- Origin: Brazil
- Genres: Progressive metal
- Years active: 2003–2016
- Labels: Unlock Your Mind Productions
- Members: Danilo Herbert Rafael Pensado Ricardo Winandy Rodrigo Hidalgo

= Mindflow =

Mindflow was a progressive metal band from Brazil. The band was founded in 2003, and they released their first album, Just the Two of Us... Me and Them, the following year. This album turned out to become a success; the record company's bestseller for more than two years. Their second album, Mind Over Body, was released in 2006. The band's third album Destructive Device, was released in 2008. They released their fourth and final album 365 in January 2011.

== Biography ==
In 2006, a new project, "Mind Over Body" was released and conceived as a "Flow of Consciousness".

Since 2004, MindFlow have completed two European tours, one in Asia, and another in North America. They have made appearances at many festivals such as the 2nd Duryu Rock and Sports Festival in South Korea. In Spain, the group appeared at the Prog Metal Fest, a multi-venue festival that visited four cities: Madrid, Palencia, Barcelona and Girona. Still on the European scene, MindFlow played at the Metal Heart Festival in Norway, at the Cambridge Rock Festival in England and performed at a show in Belgium, Spirit of 66. In the United States alone, they have performed in 10 more shows, including the Monsters of Rock; the Texas Mad Festival; and the Blastzone Festival. In Brazil, the group has appeared all over the country, at such events as the Live'N'Louder Rock Fest 2006, at the Skol Area, Anhembi, São Paulo - Latin America's biggest rock festival - and have already played in the stages of some Brazilian venues such as the Directv Music Hall (now the Citibank Music Hall), the Via Funchal and the Victoria Hall.

Their third album Destructive Device was produced by Ben Grosse (Marilyn Mason, Slipknot, Disturbed, Breaking Benjamin, Sevendust) and was recorded and mixed both in Brazil and Los Angeles.

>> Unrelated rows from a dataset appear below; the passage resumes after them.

-- ==== Sys2Proof/Syntax.lean ====
section
/-! DEFINITION. The commands of the block: one constructor of `Instr` for each row of
spec/opcode_table.json, and the operand structures they carry. The table gives no bit fields;
the operands are those the governing rules name. -/

namespace Sys2Proof

/-- A stream context: hemisphere and context number (R29). -/
structure CtxId where
  h : Hemi
  n : Slot
deriving DecidableEq, Repr

/-- Where an op of a sector slot acts: the issuing context, the sector slot it drives and the
facet mask that gates it (R12, R34, R45). -/
structure Site where
  c : CtxId
  slot : Slot
  fmask : BitVec 16
deriving DecidableEq, Repr

/-- Local address operand LA (Table 03-1). -/
structure LA where
  off : BitVec 21
  ar : BitVec 5
  rm : Bool
  pi : Bool
deriving DecidableEq, Repr

/-- Global address operand GA (Table 03-2). -/
structure GA where
  off : BitVec 48
  br : BitVec 3
  bv : Bool
deriving DecidableEq, Repr

/-- MMA fields (Table 03-4). -/
structure MmaOp where
  fa : BitVec 4
  fb : BitVec 4
  acc : Bool
  clr : Bool
  sp : Bool
  bs : Bool
  pdi : BitVec 3
  drn : Bool
  ddi : BitVec 3
  laA : LA
  laB : LA
deriving DecidableEq, Repr

/-- DRAIN fields (Table 03-7). -/
structure DrainOp where
  acc : Bool
  ddi : BitVec 3
deriving DecidableEq, Repr

/-- PCFG fields (Table 03-7). -/
structure PcfgOp where
  d : BitVec 3
  la : LA
deriving DecidableEq, Repr

/-- PVLD fields (Table 03-7). -/
structure PvldOp where
  v : BitVec 2
  half : Bool
  la : LA
deriving DecidableEq, Repr

/-- Lane op fields beyond the opcode (Table 03-9). -/
structure LaneOp where
  pin : Bool
  pctx : BitVec 4
  vd : BitVec 6
  va : BitVec 6
  vb : BitVec 6
  vc : BitVec 6
  ge : Bool
  gn : Bool
  pg : BitVec 4
  pd : BitVec 4
  lt : BitVec 2
  bi : Bool
  imm : BitVec 32
  fo : BitVec 4
  rnd : BitVec 2
  sat : Bool
  cn : BitVec 4
  sub : BitVec 3
  m1 : BitVec 3
  pol : Bool
deriving DecidableEq, Repr

/-- LDV, STV and LDB fields (Table 03-13). -/
structure LsOp where
  pin : Bool
  pctx : BitVec 4
  vr : BitVec 6
  esz : BitVec 2
  lg : BitVec 2
  hi : Bool
  ge : Bool
  gn : Bool
  pg : BitVec 4
  la : LA
deriving DecidableEq, Repr

/-- AMOV, AADD and AMUL fields (Table 03-13). -/
structure AregOp where
  ad : BitVec 5
  src : BitVec 5
  imm : BitVec 48
deriving DecidableEq, Repr

/-- AFROMV fields (Table 03-13). -/
structure AfromvOp where
  pin : Bool
  pctx : BitVec 4
  vr : BitVec 6
  ad : BitVec 5
  lane : BitVec 9
deriving DecidableEq, Repr

/-- STDC fields (Table 03-13). -/
structure StdcOp where
  half : Bool
  la : LA
deriving DecidableEq, Repr

/-- XLD and XST fields (Table 03-13). -/
structure XldOp where
  ga : BitVec 5
  gpi : Bool
  la : LA
  len : BitVec 16
  tag : BitVec 6
  alloc : Bool
deriving DecidableEq, Repr

/-- MOVE fields (Table 03-14). -/
structure MoveOp where
  src : BitVec 5
  ad : BitVec 5
  spi : Bool
  dpi : Bool
  x : Bool
  dlt : BitVec 4
deriving DecidableEq, Repr

/-- FILL fields (Table 03-14). -/
structure FillOp where
  ad : BitVec 5
  dpi : Bool
  pattern : BitVec 32
deriving DecidableEq, Repr

/-- WCFG fields (Table 03-14). -/
structure WcfgOp where
  d : BitVec 3
  src : BitVec 5
deriving DecidableEq, Repr

/-- WEDGE fields (Table 03-14, R157). -/
structure WedgeOp where
  d : BitVec 3
  ph : Bool
  ar : BitVec 5
deriving DecidableEq, Repr

/-- PFS fields, and SDROP's (Table 03-15). -/
structure PfsOp where
  tag : BitVec 6
  src : GA
  len : BitVec 32
  spi : Bool
deriving DecidableEq, Repr

/-- XFER fields (Table 03-15). -/
structure XferOp where
  tag : BitVec 6
  src : GA
  dst : GA
  len : BitVec 32
  spi : Bool
  dpi : Bool
  bsect : BitVec 8
  bfmask : BitVec 16
deriving DecidableEq, Repr

/-- GATHER and SCATTER fields (Table 03-15). -/
structure GatherOp where
  tag : BitVec 6
  src : GA
  dst : GA
  len : BitVec 32
  spi : Bool
  dpi : Bool
  rsz : BitVec 24
  ib : BitVec 3
deriving DecidableEq, Repr

/-- STREAM fields (Table 03-15). -/
structure StreamOp where
  src : GA
  tidx : BitVec 13
  count : BitVec 13
deriving DecidableEq, Repr

/-- DFENCE fields (Table 03-15). -/
structure DfenceOp where
  tag : BitVec 6
  bound : BitVec 20
  cn : BitVec 4
  cv : Bool
deriving DecidableEq, Repr

/-- TBSET fields (Table 03-15). -/
structure TbsetOp where
  r : BitVec 3
  value : BitVec 48
deriving DecidableEq, Repr

/-- Barrov slot fields (Table 03-16). -/
structure BarrovOp where
  tag : BitVec 6
  grp : BitVec 8
  dtype : BitVec 4
  rop : BitVec 2
  src : GA
  dst : GA
  len : BitVec 32
  spi : Bool
  dpi : Bool
  slot : BitVec 16
  root : BitVec 14
deriving DecidableEq, Repr

/-- ITAKE fields (Table 03-17). -/
structure ItakeOp where
  tag : BitVec 6
  ring : BitVec 2
  dst : GA
  nrow : BitVec 16
  dpi : Bool
deriving DecidableEq, Repr

/-- IREL fields (Table 03-17). -/
structure IrelOp where
  ring : BitVec 2
  nrow : BitVec 16
deriving DecidableEq, Repr

/-- IROI fields (Table 03-17). -/
structure IroiOp where
  list : GA
  count : BitVec 7
  ftag : BitVec 32
deriving DecidableEq, Repr

/-- A write to BAR 2: byte offset, size in bytes, value (R259). -/
structure BellWrite where
  off : BitVec 24
  size : Nat
  value : BitVec 64
deriving DecidableEq, Repr

/-- A sample of a shard: partition, ring and sample index (R210). -/
structure SampleId where
  p : PartN
  ring : Fin 4
  sidx : Nat
deriving DecidableEq, Repr

/-- Barrov header fields (Table 10-2). -/
structure BarrovHdr where
  ver : BitVec 8
  op : BitVec 8
  flags : BitVec 8
  gid : BitVec 32
  src : BitVec 16
  dst : BitVec 16
  epoch : BitVec 32
  seq : BitVec 32
  stripe : BitVec 8
  dtype : BitVec 8
  plen : BitVec 16
  off : BitVec 64
deriving DecidableEq, Repr

/-- A received Barrov frame: the port, the partition whose address it names, its source address, header, payload as it
stands on the wire and the 16 B tag of a sealed frame (R196, R198). -/
structure BarrovFrame where
  port : PortN
  p : PartN
  ip : BitVec 128
  hdr : BarrovHdr
  payload : List Byte
  gcmTag : BitVec 128
deriving DecidableEq, Repr

/-- One stripe of one message of a group op (R197). -/
structure StripeId where
  g : BitVec 12
  epoch : BitVec 32
  peer : BitVec 16
  stripe : BitVec 8
deriving DecidableEq, Repr

/-- The protection of a received frame (R189): its SCI, association number and packet number, what its ICV covers, and
the ICV. -/
structure SecTag where
  sci : BitVec 64
  an : Fin 4
  pn : BitVec 64
  covered : List Byte
  icv : BitVec 128
deriving DecidableEq, Repr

Grosse recorded parts of the album (specifically the bass, drums and keyboards) at "Mosh Studios" in São Paulo, and moved the project to "The Mix Room" in Los Angeles where the vocals, guitar and mixing were completed. Frankie James, a music manager from the United States brought them into management and toured them with the legendary rock group U.F.O. The tour was successful enough to bring them back again for a second U.S. tour. Frankie James parted ways with Mindflow soon after.

Mindflow has recently announced a new album, titled 365.

== GAME Follow Your Instinct ==
"Follow Your Instinct" is an Alternate Reality Game created by the band MindFlow. The game situates the participants as detectives in pursuit of a dangerous serial killer.

ARG is a type of game that combines fictional situations with reality, making use of media channels from the real world. "Follow Your Instinct" takes place in websites, e-mails, phone calls, and among other media sources.

More than 3,000 people participated in the first edition of "Follow Your Instinct" that lasted 1 year and 3 months. The clues were all over the place from musical passages, emails, websites, mysterious recordings, photos and especially in a comic booklet that came with the disc of the band.

In its album Destructive Device MindFlow's saga continues with: FOLLOW YOUR INSTINCT 2.0 – J.A.C.K. The new website of the band has become an Intelligence Agency and the disc is now the portfolio of evidence of new crimes of the serial killer including a poster for the start of the investigation.

== Band members ==
- Danilo Herbert - lead vocals
- Rafael Pensado - drums, backing vocals
- Ricardo Winandy - bass
- Rodrigo Hidalgo - guitars, backing vocals

== Discography ==

===Albums===
- Just the Two of Us... Me and Them (2004)
- Mind Over Body (2006)
- Destructive Device (2008)
- 365 (2009)
- With Bare Hands (2011)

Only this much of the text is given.